-- ==== Sys2Proof/Machine/State.lean ====
section
/-! DEFINITION. The state of the part, block by block, as plain data; the outcomes a step can have; and State.reset, the part
right after power-on as delivered. -/

namespace Sys2Proof.Machine

/-- Reasons a step could stop with a fault. The spec gives the part none: every request is answered and every unusual event
is counted or raised, so there is no constructor. -/
inductive Fault where
  deriving DecidableEq, Repr

/-- Reasons a step could be refused by the model. -/
inductive Refusal where
  /-- Raised by the dispatch for a row that has no meaning yet; no row is left so. Safe: the model stops. -/
  | notModelled (mnemonic : String)
  deriving DecidableEq, Repr

/-! ### Program bus (chapter 1) -/

/-- State of a roster entry (R1). -/
inductive EntryState where
  | off | live | releasing
  deriving DecidableEq, Repr

/-- The master that holds a fader (R1). -/
inductive Controller where
  | aut | con
  deriving DecidableEq, Repr

/-- Duck class of a source (R1). -/
inductive DuckClass where
  | ducked | ducker | neither
  deriving DecidableEq, Repr

/-- One entry of the source roster (R1); `faded` says that its fader target is the 0 of its item's fade-out (R62; the model's own,
log 9). -/
structure Entry where
  state : EntryState
  target : Nat
  current : Nat
  remaining : Nat
  duckClass : DuckClass
  controller : Controller
  bound : Option Nat
  faded : Bool
  deriving DecidableEq, Repr

/-- The duck envelope (R14); `engaged` is the DUCKER condition its aim was set for. -/
structure Duck where
  present : Nat
  aim : Nat
  remaining : Nat
  engaged : Bool
  deriving DecidableEq, Repr

/-- The state the program bus owns. -/
structure ProgramBus where
  roster : PerSource Entry
  duck : Duck
  ceilingLowered : Bool
  clipCount : Nat
  ceilingHits : Nat
  deriving DecidableEq, Repr

/-- One stereo sample pair. -/
structure Pair where
  l : Int
  r : Int
  deriving DecidableEq, Repr

/-- The output slots of the audio ports (R16). -/
structure AudioPorts where
  airMonitor : Pair
  cue : Pair
  feeds : PerLine Int
  deriving DecidableEq, Repr

/-! ### Air sequencer (chapter 2) -/

/-- Kind of an item (R26). -/
inductive ItemKind where
  | music | speech | spot | live
  deriving DecidableEq, Repr

/-- An item record, times in samples (R26). -/
structure Item where
  id : Nat
  kind : ItemKind
  length : Option Nat
  segue : Nat
  fadeIn : Nat
  fadeOut : Nat
  gain : Nat
  skipped : Bool
  deriving DecidableEq, Repr

/-- State of a deck (R31). -/
inductive DeckState where
  | free | cueing | ready | playing | tailing | paused
  deriving DecidableEq, Repr

/-- A deck record (R31); `fadeTaken` says that its item's fade-out point has been taken (the model's own, log 9). -/
structure Deck where
  state : DeckState
  item : Option Nat
  position : Nat
  startedAt : Option Clock
  fadeTaken : Bool
  deriving DecidableEq, Repr

/-- State of the sequencer (R32). -/
inductive SeqState where
  | stopped | running | halted | preempted
  deriving DecidableEq, Repr

/-- Outcome of a done record (R48). -/
inductive DoneOutcome where
  | complete | skipped | abandoned | removedCued
  deriving DecidableEq, Repr

/-- A done record (R48). -/
structure DoneRecord where
  item : Nat
  start : Option Clock
  aired : Nat
  outcome : DoneOutcome
  deriving DecidableEq, Repr

/-- The state the air sequencer owns; `segueTaken` and `breakSignal` are the model's own (log 9). -/
structure Sequencer where
  list : List Item
  tail : Option Item
  deckA : Deck
  deckB : Deck
  state : SeqState
  liveStart : Option Clock
  done : List DoneRecord
  doneOverflow : Nat
  segueTaken : Bool
  breakSignal : Bool
  deriving DecidableEq, Repr

/-! ### Broadcast delay (chapter 5) -/

/-- Mode of the delay unit (section 5.2). -/
inductive DelayMode where
  | idle | building | steady | catching | frozen
  deriving DecidableEq, Repr

/-- The state the delay unit owns (R91 to R94, R101). The held count is the length of the store. -/
structure Delay where
  store : List Pair
  lastOut : Pair
  target : Nat
  pendingTarget : Option Nat
  mode : DelayMode
  step : Nat
  dumps : Nat
  deriving DecidableEq, Repr

/-! ### Preemption stack (chapter 3) -/

/-- Cause of a context record (R51). -/
inductive Cause where
  | breakIn | alert | failover | remoteFallback
  deriving DecidableEq, Repr

/-- A saved deck entry (R51). -/
structure DeckSnapshot where
  item : Nat
  state : DeckState
  position : Nat
  deriving DecidableEq, Repr

/-- A saved roster entry (R51), with the entry's `faded` mark (log 9). -/
structure EntrySnapshot where
  state : EntryState
  target : Nat
  remaining : Nat
  controller : Controller
  faded : Bool
  deriving DecidableEq, Repr

/-- A context record (R51). `gone` marks the lines that have been re-screened, queued or dropped since the push, which R66 does not
offer (the model's own, log 9). -/
structure Context where
  cause : Cause
  pushedAt : Clock
  seqState : SeqState
  deckA : Option DeckSnapshot
  deckB : Option DeckSnapshot
  roster : PerSource EntrySnapshot
  onAirLines : List LineId
  delayMode : DelayMode
  gone : PerLine Bool
  deriving DecidableEq, Repr

/-- Resume kinds (R58). -/
inductive ResumeKind where
  | goOn | next | reprise
  deriving DecidableEq, Repr

/-- Who took a pop (R69). -/
inductive ResumeBy where
  | con | aut | alertUnit
  deriving DecidableEq, Repr

/-- The last-resume record (R69). -/
structure LastResume where
  cause : Cause
  takenBy : ResumeBy
  kind : ResumeKind
  poppedAt : Clock
  duration : Nat
  delayMode : DelayMode
  item : Option Nat
  position : Option Nat
  deriving DecidableEq, Repr

/-- The state the preemption stack owns, newest record first (R50). -/
structure Stack where
  records : List Context
  overflow : Nat
  lastResume : Option LastResume
  deriving DecidableEq, Repr

/-! ### Telephone lines (chapter 4) -/

/-- State of a line (R70). -/
inductive LineState where
  | idle | ringing | screen | hold | ready | onAir
  deriving DecidableEq, Repr

/-- Feed select of a line (R70). -/
inductive FeedSelect where
  | mixMinus | hold | screen | alert
  deriving DecidableEq, Repr

/-- Stage of the ring filter (R71). -/
inductive RingStage where
  | waitingLow | countingHigh
  deriving DecidableEq, Repr

/-- The ring timer (R70). -/
structure RingTimer where
  gap : Nat
  total : Nat
  deriving DecidableEq, Repr

/-- A line record (R70). -/
structure LineRec where
  state : LineState
  seize : Bool
  ringTimer : Option RingTimer
  holdStart : Option Clock
  holdLong : Bool
  feed : FeedSelect
  ringStage : RingStage
  ringLevel : Nat
  loopLow : Nat
  deriving DecidableEq, Repr

/-- The state the line controller owns. -/
structure LineController where
  lines : PerLine LineRec
  queue : List LineId
  missed : Nat
  deriving DecidableEq, Repr

/-! ### Alert unit (chapter 6) -/

/-- Class of an alert, in rising order (R108). -/
inductive AlertClass where
  | test | advisory | warning | emergency
  deriving DecidableEq, Repr

/-- A pending alert (R112). `expiry` is present exactly for urgency WINDOW. -/
structure PendingAlert where
  id : Nat
  cls : AlertClass
  originator : Nat
  expiry : Option Clock
  due : Bool
  audio : Bool
  maxDuration : Nat
  arrival : Clock
  deriving DecidableEq, Repr

/-- Phase of the on-air alert (R121). -/
inductive AlertPhase where
  | attention | message | closing
  deriving DecidableEq, Repr

/-- Ending of an alert, once decided (R121). -/
inductive Ending where
  | truncated | cancelled
  deriving DecidableEq, Repr

/-- The on-air alert (R121); `attention` is the attention length its ATTENTION began with (R122). -/
structure OnAirAlert where
  id : Nat
  cls : AlertClass
  originator : Nat
  audio : Bool
  maxDuration : Nat
  arrival : Clock
  start : Clock
  phase : AlertPhase
  count : Nat
  attention : Nat
  ending : Option Ending
  deriving DecidableEq, Repr

/-- Outcome of a log record (R128). -/
inductive LogOutcome where
  | aired | truncated | cancelled | filtered | superseded | dropped | notAired | aborted
  deriving DecidableEq, Repr

/-- Start air clock and aired duration in milliseconds, present together (R128). -/
structure Airing where
  start : Clock
  ms : Nat
  deriving DecidableEq, Repr

/-- A record of the alert log (R128). -/
structure LogRecord where
  number : Nat
  id : Nat
  cls : AlertClass
  originator : Nat
  outcome : LogOutcome
  arrival : Clock
  airing : Option Airing
  deriving DecidableEq, Repr

/-- The state the alert unit owns; the log newest first (R129). -/
structure AlertUnit where
  table : List PendingAlert
  onAir : Option OnAirAlert
  armed : Bool
  p1 : BitVec 32
  p2 : BitVec 32
  log : List LogRecord
  recordCounter : BitVec 32
  noticeCounter : BitVec 32
  logOverwrites : Nat
  deriving DecidableEq, Repr

/-! ### Air state and dead-air monitor (chapter 7) -/

/-- The air state (R132). -/
inductive AirState where
  | starting | onAir | offAir | alertWake
  deriving DecidableEq, Repr

/-- The start state (R185). -/
inductive StartState where
  | offAir | onAir
  deriving DecidableEq, Repr

/-- The dead-air monitor (R143); `due` says that a block has ended and has not been closed (the model's own, log 8). -/
structure Monitor where
  phase : Nat
  peak : Nat
  clean : Bool
  run : Nat
  due : Bool
  deriving DecidableEq, Repr

/-- The state the air state block owns. The start-delay timer counts the sample periods left; `startInto` is the start state the
running start was begun with (R188). -/
structure AirBlock where
  state : AirState
  signOnPending : Bool
  startTimer : Option Nat
  startInto : StartState
  monitor : Monitor
  deriving DecidableEq, Repr

/-! ### Transmitter link (chapter 8) -/

/-- A site character: a marker bit and 8 data bits (R177). -/
structure SiteChar where
  marker : Bool
  data : Byte
  deriving DecidableEq, Repr
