/-- A value of the right length for the field of a code, and what it makes of a profile copy, clamped (R185, R187): a number at the
nearer end of its range, an enumerated code above the largest as the largest, the build divisor as the largest of its four not above
the value, or 16 (R106), of a set or clear field bit 0, and of the wake enables bits 0 to 2 (R174, R175; log 24). -/
def fieldWrites (c : Byte) (v : List Byte) (f : Profile → Profile) : Prop :=
  (∃ e ∈ numberFields, c = e.code ∧ v.length = e.size ∧
    f = fun p => e.put p (max e.low (min e.high (v.foldl (fun a b => a * 256 + b.toNat) 0)))) ∨
  (∃ n rs, c = 0x02#8 ∧ v = n :: rs.flatMap (bytesOf 2) ∧ n.toNat = rs.length ∧ rs.length ≤ 8 ∧ (∀ r ∈ rs, r < 65536) ∧
    f = fun p => { p with regions := rs }) ∨
  (∃ b, v = [b] ∧
    (c = 0x0A#8 ∧ f = (fun p => { p with afterAlert := if b = 0#8 then .goOn else if b = 1#8 then .next else .reprise }) ∨
     c = 0x0E#8 ∧ f = (fun p => { p with ceilingOnReflect := b.getLsbD 0 }) ∨
     c = 0x0F#8 ∧ f = (fun p => { p with
       buildDivisor := if 128 ≤ b.toNat then 128 else if 64 ≤ b.toNat then 64 else if 32 ≤ b.toNat then 32 else 16 }) ∨
     c = 0x15#8 ∧ f = (fun p => { p with airTests := b.getLsbD 0 }) ∨
     c = 0x16#8 ∧ f = (fun p => { p with
       wake := { autSignOn := b.getLsbD 0, remoteSignOn := b.getLsbD 1, alertWake := b.getLsbD 2 } }) ∨
     c = 0x17#8 ∧ f = (fun p => { p with startState := if b = 0#8 then .offAir else .onAir }) ∨
     c = 0x1D#8 ∧ f = (fun p => { p with autoChangeover := b.getLsbD 0 }))) ∨
  (∃ b0 b1 b2 b3, c = 0x1C#8 ∧ v = [b0, b1, b2, b3] ∧
    f = fun p => { p with roles := { u0 := roleStored b0, u1 := roleStored b1, u2 := roleStored b2, u3 := roleStored b3 } }) ∨
  (∃ b0 b1 b2 b3 b4 b5 b6 b7, c = 0x20#8 ∧ v = [b0, b1, b2, b3, b4, b5, b6, b7] ∧
    f = fun p => { p with
      duckClasses := { pla := classStored b0, plb := classStored b1, mic := classStored b2, fbk := classStored b3
                       ln1 := classStored b4, ln2 := classStored b5, ln3 := classStored b6, ln4 := classStored b7 } })

/-- What R161 asks of the unit table: the main unit LOST or faulted, and the standby unit PRESENT. -/
def Link.mainDown (l : Link) : Prop :=
  ∃ m b, l.bearer .mainTx = some m ∧ l.bearer .standbyTx = some b ∧ (l.units.get b).presence = .present ∧
    ((l.units.get m).presence = .lost ∨ ∃ st, (l.units.get m).last = some st ∧ st.flags.getLsbD 1 = true)

/-- Nothing is due from the sample period before (log 6), and power-on is not held. -/
def State.settled (s : State) : Prop := s.settle = s ∧ s.pf.held = false

/-- Power-on is held: every block stands at its power-on value around the non-volatile copy, and a lane shows only the level of its LSEL
(R188; log 33). -/
def State.isHeld (s : State) : Prop :=
  (∀ l, s.lane l = { Lane.initial with phase := (s.lane l).phase } ∧ (s.lane l).phase ≠ .inTransaction) ∧
    s = { State.reset with
      pending := s.pending
      cl := s.cl
      pf := { working := factory, stored := s.pf.stored, valid := s.pf.valid, load := some 96, write := none, held := true } }

/-- A run of commands that ends with its queue taken, as far as it goes: no command stops the part. -/
def SafeRun : Nat → State → Prop
  | 0, _ => True
  | k + 1, s => ∃ t, step s = .next t ∧ SafeRun k t

/-! ### Invariants -/

/-- A property of states that every step keeps. -/
def Kept (inv : State → Prop) : Prop := ∀ s t : State, inv s → step s = .next t → inv t

/-- The notice count identity of R130: the notices counted are logged, pending or on air, modulo 2^32. -/
def AlertUnit.balanced (a : AlertUnit) : Prop :=
  a.noticeCounter = a.recordCounter + BitVec.ofNat 32 (a.table.length + a.onAir.toList.length)

/-- The notice count identity, of a state. -/
def State.noticesBalance (s : State) : Prop := s.al.balanced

## HOW TO COMPLETE THIS TASK
Where the word "ready" appears in a line of the entries, copy that line.

## RESPONSE FOR THIS EXERCISE
  | free | cueing | ready | playing | tailing | paused
  | idle | ringing | screen | hold | ready | onAir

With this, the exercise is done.